Entretien avec Philippe Osset, Directeur général
chez Ecobilan
Philippe Osset est
Directeur général chez Ecobilan. En compagnie de Laurent Grisel,
il est l'auteur de " L'Analyse du Cycle de Vie d'un produit ou d'un service
- applications et mise en pratique " AFNOR Editions.
LERM
Pouvez-vous
nous présenter Ecobilan ?
Philippe Osset
PricewaterhouseCoopers
est un cabinet international de conseil en transaction et en management. Cette
activité de conseil emploie environ 25 000 personnes à l'international,
dont 800 en France. Le département développement durable assure
une partie de l'activité historique de vérification du cabinet auprès,
par exemple, d'entreprises du CAC 40, ceci dans le cadre de son activité
d'audit : vérification des audits d'acquisition incluant le passif environnemental
des entreprises, vérification des déclarations environnementales
et sanitaires (accréditation AFAC-AFNOR), vérification des émissions
de CO2 dans le cadre des quotas d'émission (certification COFRAC), enfin
vérification des filières sous l'angle du social selon la norme
de responsabilité sociétale SA 8000. Ecobilan a rejoint le département
développement durable de PwC en mars 2000 et y est totalement intégré.
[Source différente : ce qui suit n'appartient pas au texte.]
-- ==== Sys2Proof/Tests/Slice0.lean ====
section
/-! SUPPORT. Tests: the smoke test of WellFormed, decoded words written out from the encodings, the printed tables,
single steps with results from 95_test_vectors.md, and for every obligation with hypotheses a state and operands that
meet them (test_witness_<name of the obligation>). -/

namespace Sys2Proof.Tests

open Sys2Proof Sys2Proof.Machine Sys2Proof.Safety

-- One theorem at a time: evaluated side by side, the threads of this file's theorems pass the memory limit of the check.
set_option Elab.async false

/-! ### WellFormed: each check refuses an ill-formed operation (30_encoding.md R63, 20_memory.md R51) -/

theorem test_wellFormed_condBlock_odd : (Instr.condBlock [127, 127, 127]).wellFormed = false := by decide
theorem test_wellFormed_condBlock_u8 : (Instr.condBlock [256, 0]).wellFormed = false := by decide
theorem test_wellFormed_bsFeed_high : (Instr.bsFeed 32768).wellFormed = false := by decide
theorem test_wellFormed_bsFeed_low : (Instr.bsFeed (-32769)).wellFormed = false := by decide
theorem test_wellFormed_bitIn : (Instr.bitIn 2).wellFormed = false := by decide
theorem test_wellFormed_fsmByte :
    [Instr.fsmByteHeadLost 256, .fsmByteHeadFound (-1), .fsmByteSync 256, .fsmByteText (-1), .fsmByteCrc1 256,
      .fsmByteCrc2 (-1), .fsmByteEnd 256].all (fun i => !i.wellFormed) = true := by decide
theorem test_wellFormed_crcGen : (Instr.crcGen [0, -1]).wellFormed = false := by decide
theorem test_wellFormed_crcCheck : (Instr.crcCheck [256]).wellFormed = false := by decide
theorem test_wellFormed_crcFold_crc : (Instr.crcFold 65536 0).wellFormed = false := by decide
theorem test_wellFormed_crcFold_byte : (Instr.crcFold 0 256).wellFormed = false := by decide
theorem test_wellFormed_crcFoldRev_crc : (Instr.crcFoldRev (-1) 0).wellFormed = false := by decide
theorem test_wellFormed_crcFoldRev_byte : (Instr.crcFoldRev 0 (-1)).wellFormed = false := by decide
theorem test_wellFormed_oddParity : (Instr.oddParity 256).wellFormed = false := by decide

/-! ### Decoding: words written out from R61, R62, R63 (operand bytes as in log 13)

Bits 3:0 are `op`, 6:4 `st` (don't-care but for `op = 4`), 7 `rsv`; each operand byte follows above. -/

theorem test_decode_reset : decodeTableWord 8 0b0_000_0000 = some .reset := by decide
theorem test_decode_reset_st : decodeTableWord 8 0b0_111_0000 = some .reset := by decide
theorem test_decode_condBlock : decodeTableWord 24 0b01111111_10001001_0_000_0001 = some (.condBlock [137, 127]) := by
  decide
theorem test_decode_bsFeed : decodeTableWord 24 0b00000011_11101000_0_000_0010 = some (.bsFeed 1000) := by decide
theorem test_decode_bsFeed_negative : decodeTableWord 24 0b10000000_00000000_0_101_0010 = some (.bsFeed (-32768)) := by
  decide
theorem test_decode_bitIn : decodeTableWord 16 0b00000001_0_000_0011 = some (.bitIn 1) := by decide
theorem test_decode_headLost : decodeTableWord 16 0b11111111_0_000_0100 = some (.fsmByteHeadLost 255) := by decide
theorem test_decode_headFound : decodeTableWord 16 0b10101011_0_001_0100 = some (.fsmByteHeadFound 0xAB) := by decide
theorem test_decode_sync : decodeTableWord 16 0b00101010_0_010_0100 = some (.fsmByteSync 0x2A) := by decide
theorem test_decode_text : decodeTableWord 16 0b10000011_0_011_0100 = some (.fsmByteText 0x83) := by decide
theorem test_decode_crc1 : decodeTableWord 16 0b11001010_0_100_0100 = some (.fsmByteCrc1 0xCA) := by decide
theorem test_decode_crc2 : decodeTableWord 16 0b00101100_0_101_0100 = some (.fsmByteCrc2 0x2C) := by decide
theorem test_decode_end : decodeTableWord 16 0b00000000_0_110_0100 = some (.fsmByteEnd 0) := by decide
theorem test_decode_crcGen : decodeTableWord 16 0b00000001_0_000_0101 = some (.crcGen [1]) := by decide
theorem test_decode_crcCheck :
    decodeTableWord 32 0b00100001_00010000_00000001_0_000_0110 = some (.crcCheck [0x01, 0x10, 0x21]) := by decide
theorem test_decode_crcFold :
    decodeTableWord 32 0b00010000_00010000_00100001_0_000_0111 = some (.crcFold 0x1021 0x10) := by decide
theorem test_decode_crcFoldRev :
    decodeTableWord 32 0b10001001_00010001_10001001_0_000_1000 = some (.crcFoldRev 0x1189 0x89) := by decide
theorem test_decode_oddParity : decodeTableWord 16 0b00000011_0_000_1001 = some (.oddParity 3) := by decide

/-- Reserved keys (R64): `rsv = 1`, `op` in 0xA..0xF, and the state tag 7. -/
theorem test_decode_reserved :
    [0x0A, 0x0B, 0x0C, 0x0D, 0x0E, 0x0F, 0x80, 0x82, 0x89, 0xFF, 0x74].map (decodeTableWord 8) =
      List.replicate 11 none := by decide

/-- A key shorter than its operand has zeros above it. -/
theorem test_decode_short :
    [0x02, 0x03, 0x04, 0x07, 0x09].map (decodeTableWord 8) =
      [some (.bsFeed 0), some (.bitIn 0), some (.fsmByteHeadLost 0), some (.crcFold 0 0), some (.oddParity 0)] := by
  decide

/-- No two rows of the opcode table match one key (R61): they differ in a bit both look at. -/
theorem test_rows_apart : opcodeRows.Pairwise (fun r t => (r.bits ^^^ t.bits) &&& r.mask &&& t.mask ≠ 0#8) := by
  decide +kernel

/-- The mnemonics of the rows, letter for letter, in the table's order. -/
theorem test_rows_mnemonics :
    opcodeRows.map OpcodeRow.mnemonic =
      ["RESET", "COND_BLOCK", "BS_FEED", "BIT_IN", "FSM_BYTE.HeadLost", "FSM_BYTE.HeadFound", "FSM_BYTE.Sync",
        "FSM_BYTE.Text", "FSM_BYTE.Crc1", "FSM_BYTE.Crc2", "FSM_BYTE.End", "CRC_GEN", "CRC_CHECK", "CRC_FOLD",
        "CRC_FOLD_REV", "ODD_PARITY"] := by decide

/-! ### The printed tables and constants -/

/-- CRC_TAB, entries 0 to 63 of the printed table (43_crc.md R131). -/
theorem test_crcTab_0 : (List.range 64).map (fun n => crcTab (BitVec.ofNat 8 (0 + n))) = [
    0x0000#16, 0x1021#16, 0x2042#16, 0x3063#16, 0x4084#16, 0x50A5#16, 0x60C6#16, 0x70E7#16,
    0x8108#16, 0x9129#16, 0xA14A#16, 0xB16B#16, 0xC18C#16, 0xD1AD#16, 0xE1CE#16, 0xF1EF#16,
    0x1231#16, 0x0210#16, 0x3273#16, 0x2252#16, 0x52B5#16, 0x4294#16, 0x72F7#16, 0x62D6#16,
    0x9339#16, 0x8318#16, 0xB37B#16, 0xA35A#16, 0xD3BD#16, 0xC39C#16, 0xF3FF#16, 0xE3DE#16,
    0x2462#16, 0x3443#16, 0x0420#16, 0x1401#16, 0x64E6#16, 0x74C7#16, 0x44A4#16, 0x5485#16,
    0xA56A#16, 0xB54B#16, 0x8528#16, 0x9509#16, 0xE5EE#16, 0xF5CF#16, 0xC5AC#16, 0xD58D#16,
    0x3653#16, 0x2672#16, 0x1611#16, 0x0630#16, 0x76D7#16, 0x66F6#16, 0x5695#16, 0x46B4#16,
    0xB75B#16, 0xA77A#16, 0x9719#16, 0x8738#16, 0xF7DF#16, 0xE7FE#16, 0xD79D#16, 0xC7BC#16] := by decide +kernel

/-- CRC_TAB, entries 64 to 127 of the printed table (43_crc.md R131). -/
theorem test_crcTab_1 : (List.range 64).map (fun n => crcTab (BitVec.ofNat 8 (64 + n))) = [
    0x48C4#16, 0x58E5#16, 0x6886#16, 0x78A7#16, 0x0840#16, 0x1861#16, 0x2802#16, 0x3823#16,
    0xC9CC#16, 0xD9ED#16, 0xE98E#16, 0xF9AF#16, 0x8948#16, 0x9969#16, 0xA90A#16, 0xB92B#16,
    0x5AF5#16, 0x4AD4#16, 0x7AB7#16, 0x6A96#16, 0x1A71#16, 0x0A50#16, 0x3A33#16, 0x2A12#16,
    0xDBFD#16, 0xCBDC#16, 0xFBBF#16, 0xEB9E#16, 0x9B79#16, 0x8B58#16, 0xBB3B#16, 0xAB1A#16,
    0x6CA6#16, 0x7C87#16, 0x4CE4#16, 0x5CC5#16, 0x2C22#16, 0x3C03#16, 0x0C60#16, 0x1C41#16,
    0xEDAE#16, 0xFD8F#16, 0xCDEC#16, 0xDDCD#16, 0xAD2A#16, 0xBD0B#16, 0x8D68#16, 0x9D49#16,
    0x7E97#16, 0x6EB6#16, 0x5ED5#16, 0x4EF4#16, 0x3E13#16, 0x2E32#16, 0x1E51#16, 0x0E70#16,
    0xFF9F#16, 0xEFBE#16, 0xDFDD#16, 0xCFFC#16, 0xBF1B#16, 0xAF3A#16, 0x9F59#16, 0x8F78#16] := by decide +kernel

/-- CRC_TAB, entries 128 to 191 of the printed table (43_crc.md R131). -/
theorem test_crcTab_2 : (List.range 64).map (fun n => crcTab (BitVec.ofNat 8 (128 + n))) = [
    0x9188#16, 0x81A9#16, 0xB1CA#16, 0xA1EB#16, 0xD10C#16, 0xC12D#16, 0xF14E#16, 0xE16F#16,
    0x1080#16, 0x00A1#16, 0x30C2#16, 0x20E3#16, 0x5004#16, 0x4025#16, 0x7046#16, 0x6067#16,
    0x83B9#16, 0x9398#16, 0xA3FB#16, 0xB3DA#16, 0xC33D#16, 0xD31C#16, 0xE37F#16, 0xF35E#16,
    0x02B1#16, 0x1290#16, 0x22F3#16, 0x32D2#16, 0x4235#16, 0x5214#16, 0x6277#16, 0x7256#16,
    0xB5EA#16, 0xA5CB#16, 0x95A8#16, 0x8589#16, 0xF56E#16, 0xE54F#16, 0xD52C#16, 0xC50D#16,
    0x34E2#16, 0x24C3#16, 0x14A0#16, 0x0481#16, 0x7466#16, 0x6447#16, 0x5424#16, 0x4405#16,
    0xA7DB#16, 0xB7FA#16, 0x8799#16, 0x97B8#16, 0xE75F#16, 0xF77E#16, 0xC71D#16, 0xD73C#16,
    0x26D3#16, 0x36F2#16, 0x0691#16, 0x16B0#16, 0x6657#16, 0x7676#16, 0x4615#16, 0x5634#16] := by decide +kernel

/-- CRC_TAB, entries 192 to 255 of the printed table (43_crc.md R131). -/
theorem test_crcTab_3 : (List.range 64).map (fun n => crcTab (BitVec.ofNat 8 (192 + n))) = [
    0xD94C#16, 0xC96D#16, 0xF90E#16, 0xE92F#16, 0x99C8#16, 0x89E9#16, 0xB98A#16, 0xA9AB#16,
    0x5844#16, 0x4865#16, 0x7806#16, 0x6827#16, 0x18C0#16, 0x08E1#16, 0x3882#16, 0x28A3#16,
    0xCB7D#16, 0xDB5C#16, 0xEB3F#16, 0xFB1E#16, 0x8BF9#16, 0x9BD8#16, 0xABBB#16, 0xBB9A#16,
    0x4A75#16, 0x5A54#16, 0x6A37#16, 0x7A16#16, 0x0AF1#16, 0x1AD0#16, 0x2AB3#16, 0x3A92#16,
    0xFD2E#16, 0xED0F#16, 0xDD6C#16, 0xCD4D#16, 0xBDAA#16, 0xAD8B#16, 0x9DE8#16, 0x8DC9#16,
    0x7C26#16, 0x6C07#16, 0x5C64#16, 0x4C45#16, 0x3CA2#16, 0x2C83#16, 0x1CE0#16, 0x0CC1#16,
    0xEF1F#16, 0xFF3E#16, 0xCF5D#16, 0xDF7C#16, 0xAF9B#16, 0xBFBA#16, 0x8FD9#16, 0x9FF8#16,
    0x6E17#16, 0x7E36#16, 0x4E55#16, 0x5E74#16, 0x2E93#16, 0x3EB2#16, 0x0ED1#16, 0x1EF0#16] := by decide +kernel

/-- REV, entries 0 to 127 of the printed table (R132), in halves. -/
theorem test_rev_0 : (List.range 128).map (fun n => revByte (BitVec.ofNat 8 (0 + n))) = [
    0x00#8, 0x80#8, 0x40#8, 0xC0#8, 0x20#8, 0xA0#8, 0x60#8, 0xE0#8, 0x10#8, 0x90#8, 0x50#8, 0xD0#8, 0x30#8, 0xB0#8, 0x70#8, 0xF0#8,
    0x08#8, 0x88#8, 0x48#8, 0xC8#8, 0x28#8, 0xA8#8, 0x68#8, 0xE8#8, 0x18#8, 0x98#8, 0x58#8, 0xD8#8, 0x38#8, 0xB8#8, 0x78#8, 0xF8#8,
    0x04#8, 0x84#8, 0x44#8, 0xC4#8, 0x24#8, 0xA4#8, 0x64#8, 0xE4#8, 0x14#8, 0x94#8, 0x54#8, 0xD4#8, 0x34#8, 0xB4#8, 0x74#8, 0xF4#8,
    0x0C#8, 0x8C#8, 0x4C#8, 0xCC#8, 0x2C#8, 0xAC#8, 0x6C#8, 0xEC#8, 0x1C#8, 0x9C#8, 0x5C#8, 0xDC#8, 0x3C#8, 0xBC#8, 0x7C#8, 0xFC#8] ++ [
    0x02#8, 0x82#8, 0x42#8, 0xC2#8, 0x22#8, 0xA2#8, 0x62#8, 0xE2#8, 0x12#8, 0x92#8, 0x52#8, 0xD2#8, 0x32#8, 0xB2#8, 0x72#8, 0xF2#8,
    0x0A#8, 0x8A#8, 0x4A#8, 0xCA#8, 0x2A#8, 0xAA#8, 0x6A#8, 0xEA#8, 0x1A#8, 0x9A#8, 0x5A#8, 0xDA#8, 0x3A#8, 0xBA#8, 0x7A#8, 0xFA#8,
    0x06#8, 0x86#8, 0x46#8, 0xC6#8, 0x26#8, 0xA6#8, 0x66#8, 0xE6#8, 0x16#8, 0x96#8, 0x56#8, 0xD6#8, 0x36#8, 0xB6#8, 0x76#8, 0xF6#8,
    0x0E#8, 0x8E#8, 0x4E#8, 0xCE#8, 0x2E#8, 0xAE#8, 0x6E#8, 0xEE#8, 0x1E#8, 0x9E#8, 0x5E#8, 0xDE#8, 0x3E#8, 0xBE#8, 0x7E#8, 0xFE#8] := by decide +kernel

/-- REV, entries 128 to 255 of the printed table (R132), in halves. -/
theorem test_rev_1 : (List.range 128).map (fun n => revByte (BitVec.ofNat 8 (128 + n))) = [
    0x01#8, 0x81#8, 0x41#8, 0xC1#8, 0x21#8, 0xA1#8, 0x61#8, 0xE1#8, 0x11#8, 0x91#8, 0x51#8, 0xD1#8, 0x31#8, 0xB1#8, 0x71#8, 0xF1#8,
    0x09#8, 0x89#8, 0x49#8, 0xC9#8, 0x29#8, 0xA9#8, 0x69#8, 0xE9#8, 0x19#8, 0x99#8, 0x59#8, 0xD9#8, 0x39#8, 0xB9#8, 0x79#8, 0xF9#8,
    0x05#8, 0x85#8, 0x45#8, 0xC5#8, 0x25#8, 0xA5#8, 0x65#8, 0xE5#8, 0x15#8, 0x95#8, 0x55#8, 0xD5#8, 0x35#8, 0xB5#8, 0x75#8, 0xF5#8,
    0x0D#8, 0x8D#8, 0x4D#8, 0xCD#8, 0x2D#8, 0xAD#8, 0x6D#8, 0xED#8, 0x1D#8, 0x9D#8, 0x5D#8, 0xDD#8, 0x3D#8, 0xBD#8, 0x7D#8, 0xFD#8] ++ [
    0x03#8, 0x83#8, 0x43#8, 0xC3#8, 0x23#8, 0xA3#8, 0x63#8, 0xE3#8, 0x13#8, 0x93#8, 0x53#8, 0xD3#8, 0x33#8, 0xB3#8, 0x73#8, 0xF3#8,
    0x0B#8, 0x8B#8, 0x4B#8, 0xCB#8, 0x2B#8, 0xAB#8, 0x6B#8, 0xEB#8, 0x1B#8, 0x9B#8, 0x5B#8, 0xDB#8, 0x3B#8, 0xBB#8, 0x7B#8, 0xFB#8,
    0x07#8, 0x87#8, 0x47#8, 0xC7#8, 0x27#8, 0xA7#8, 0x67#8, 0xE7#8, 0x17#8, 0x97#8, 0x57#8, 0xD7#8, 0x37#8, 0xB7#8, 0x77#8, 0xF7#8,
    0x0F#8, 0x8F#8, 0x4F#8, 0xCF#8, 0x2F#8, 0xAF#8, 0x6F#8, 0xEF#8, 0x1F#8, 0x9F#8, 0x5F#8, 0xDF#8, 0x3F#8, 0xBF#8, 0x7F#8, 0xFF#8] := by decide +kernel

/-- PARITY, the printed table (R133), in halves. -/
theorem test_parity : (List.range 128).map (fun n => parityBit (BitVec.ofNat 7 n)) = [
    0x80#8, 0x00#8, 0x00#8, 0x80#8, 0x00#8, 0x80#8, 0x80#8, 0x00#8, 0x00#8, 0x80#8, 0x80#8, 0x00#8, 0x80#8, 0x00#8, 0x00#8, 0x80#8,
    0x00#8, 0x80#8, 0x80#8, 0x00#8, 0x80#8, 0x00#8, 0x00#8, 0x80#8, 0x80#8, 0x00#8, 0x00#8, 0x80#8, 0x00#8, 0x80#8, 0x80#8, 0x00#8,
    0x00#8, 0x80#8, 0x80#8, 0x00#8, 0x80#8, 0x00#8, 0x00#8, 0x80#8, 0x80#8, 0x00#8, 0x00#8, 0x80#8, 0x00#8, 0x80#8, 0x80#8, 0x00#8,
    0x80#8, 0x00#8, 0x00#8, 0x80#8, 0x00#8, 0x80#8, 0x80#8, 0x00#8, 0x00#8, 0x80#8, 0x80#8, 0x00#8, 0x80#8, 0x00#8, 0x00#8, 0x80#8] ++ [
    0x00#8, 0x80#8, 0x80#8, 0x00#8, 0x80#8, 0x00#8, 0x00#8, 0x80#8, 0x80#8, 0x00#8, 0x00#8, 0x80#8, 0x00#8, 0x80#8, 0x80#8, 0x00#8,
    0x80#8, 0x00#8, 0x00#8, 0x80#8, 0x00#8, 0x80#8, 0x80#8, 0x00#8, 0x00#8, 0x80#8, 0x80#8, 0x00#8, 0x80#8, 0x00#8, 0x00#8, 0x80#8,
    0x80#8, 0x00#8, 0x00#8, 0x80#8, 0x00#8, 0x80#8, 0x80#8, 0x00#8, 0x00#8, 0x80#8, 0x80#8, 0x00#8, 0x80#8, 0x00#8, 0x00#8, 0x80#8,
    0x00#8, 0x80#8, 0x80#8, 0x00#8, 0x80#8, 0x00#8, 0x00#8, 0x80#8, 0x80#8, 0x00#8, 0x00#8, 0x80#8, 0x00#8, 0x80#8, 0x80#8, 0x00#8] := by decide +kernel

/-- odd(c) for every 7-bit character, the printed table (R139), in halves. -/
theorem test_odd : (List.range 128).map (fun n => oddByte (BitVec.ofNat 8 n)) = [
    0x80#8, 0x01#8, 0x02#8, 0x83#8, 0x04#8, 0x85#8, 0x86#8, 0x07#8, 0x08#8, 0x89#8, 0x8A#8, 0x0B#8, 0x8C#8, 0x0D#8, 0x0E#8, 0x8F#8,
    0x10#8, 0x91#8, 0x92#8, 0x13#8, 0x94#8, 0x15#8, 0x16#8, 0x97#8, 0x98#8, 0x19#8, 0x1A#8, 0x9B#8, 0x1C#8, 0x9D#8, 0x9E#8, 0x1F#8,
    0x20#8, 0xA1#8, 0xA2#8, 0x23#8, 0xA4#8, 0x25#8, 0x26#8, 0xA7#8, 0xA8#8, 0x29#8, 0x2A#8, 0xAB#8, 0x2C#8, 0xAD#8, 0xAE#8, 0x2F#8,
    0xB0#8, 0x31#8, 0x32#8, 0xB3#8, 0x34#8, 0xB5#8, 0xB6#8, 0x37#8, 0x38#8, 0xB9#8, 0xBA#8, 0x3B#8, 0xBC#8, 0x3D#8, 0x3E#8, 0xBF#8] ++ [
    0x40#8, 0xC1#8, 0xC2#8, 0x43#8, 0xC4#8, 0x45#8, 0x46#8, 0xC7#8, 0xC8#8, 0x49#8, 0x4A#8, 0xCB#8, 0x4C#8, 0xCD#8, 0xCE#8, 0x4F#8,
    0xD0#8, 0x51#8, 0x52#8, 0xD3#8, 0x54#8, 0xD5#8, 0xD6#8, 0x57#8, 0x58#8, 0xD9#8, 0xDA#8, 0x5B#8, 0xDC#8, 0x5D#8, 0x5E#8, 0xDF#8,
    0xE0#8, 0x61#8, 0x62#8, 0xE3#8, 0x64#8, 0xE5#8, 0xE6#8, 0x67#8, 0x68#8, 0xE9#8, 0xEA#8, 0x6B#8, 0xEC#8, 0x6D#8, 0x6E#8, 0xEF#8,
    0x70#8, 0xF1#8, 0xF2#8, 0x73#8, 0xF4#8, 0x75#8, 0x76#8, 0xF7#8, 0xF8#8, 0x79#8, 0x7A#8, 0xFB#8, 0x7C#8, 0xFD#8, 0xFE#8, 0x7F#8] := by decide +kernel

/-- The sync word and the odd-parity characters (R69, R70). -/
theorem test_sync_check : SYNC_CHECK = 0x0116162AAB#40 := by decide +kernel

/-- OUT_SCALE at the values of D of 95_test_vectors.md S4. -/
theorem test_outScale : [1, 2, 3, 4, 21, 24, 256, 300].map outScale = [256, 128, 85, 64, 12, 10, 1, 1] := by decide

/-- The buffer sizes of 00_scope.md R6. -/
theorem test_sizes : (BITLEN, DF_LEN, PREKEY_MIN, MAXBLK, RAW_CAP) = (40, 20, 24, 244, 247) := by decide

/-- H[0], H[5], H[10], H[20] and H[30] (95_test_vectors.md S5): 0, 0.7071067811865475, 1, 1.2246467991473532e-16, -1. -/
theorem test_hWeight :
    [0, 5, 10, 20, 30].map (hWeight .reference) =
      [⟨0#64⟩, ⟨0x3FE6A09E667F3BCC#64⟩, ⟨0x3FF0000000000000#64⟩, ⟨0x3CA1A62633145C07#64⟩, ⟨0xBFF0000000000000#64⟩] := by
  decide +kernel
Nous y avons développé ce que je décrirai comme l'activité
de conseil aux entreprises en développement durable.
Le
deuxième secteur d'activité du département développement
durable travaille sur les grandes problématiques de développement
en les articulant sur les exigences de durabilité issues du protocole de
Kyoto (eau et climat principalement). Pour donner deux exemples, nous avons travaillé
sur d'importants investissements industriels en Inde centrés sur des technologies
propres. Nous avons mené, par ailleurs, une étude sur l'accès
à l'eau de villes de Roumanie, étude commandée par le Ministère
Français des Affaires étrangères pour dégager des
perspectives possibles d'investissement solvable pour des entreprises françaises. Dans
ce domaine des grandes problématiques, nous travaillons régulièrement
pour la Commission Européenne, en amont de directives ou de programmes
d'aide.
Le troisième secteur d'activité de
ce département est celui du conseil aux entreprises en développement
durable : conseils en stratégie de développement durable (prioriser
les investissement en fonction des enjeux définis), mais aussi conseils
en stratégie produits (amélioration de l'impact environnemental
des produits et éco-conception).
L'intégration d'Ecobilan à
PwC signifie que nous faisons de la vérification, de la revue critique
de rapports comparatifs, du conseil aux entreprises en termes de bilan produit,
de benchmark, d'éco-conception, de communication environnementale. Nous
bénéficions du soutien transversal d'autres départements
du cabinet, en conseils informatiques, notamment, mais aussi en capacité
d'audit interne et en droit de l'environnement, grâce à notre association
avec le cabinet Landwell.
LERM
Quel type de service
et de conseils avez-vous apportés au LERM ?
Philippe
Osset
Avant notre travail avec le LERM, nous étions déjà
très concernés par la problématique du bâtiment. Avec
plus 40% de la consommation énergétique et plus de 25% des émissions
de gaz à effet de serre, ce secteur, devant l'industrie et les transports,
est un axe majeur du développement durable. Forts de notre expérience
pionnière en ce domaine, nous avons activement contribué à
l'élaboration de la norme NF P01-010 qui sert de cadre méthodologique
à la pratique de l'analyse du cycle de vie des produits de construction.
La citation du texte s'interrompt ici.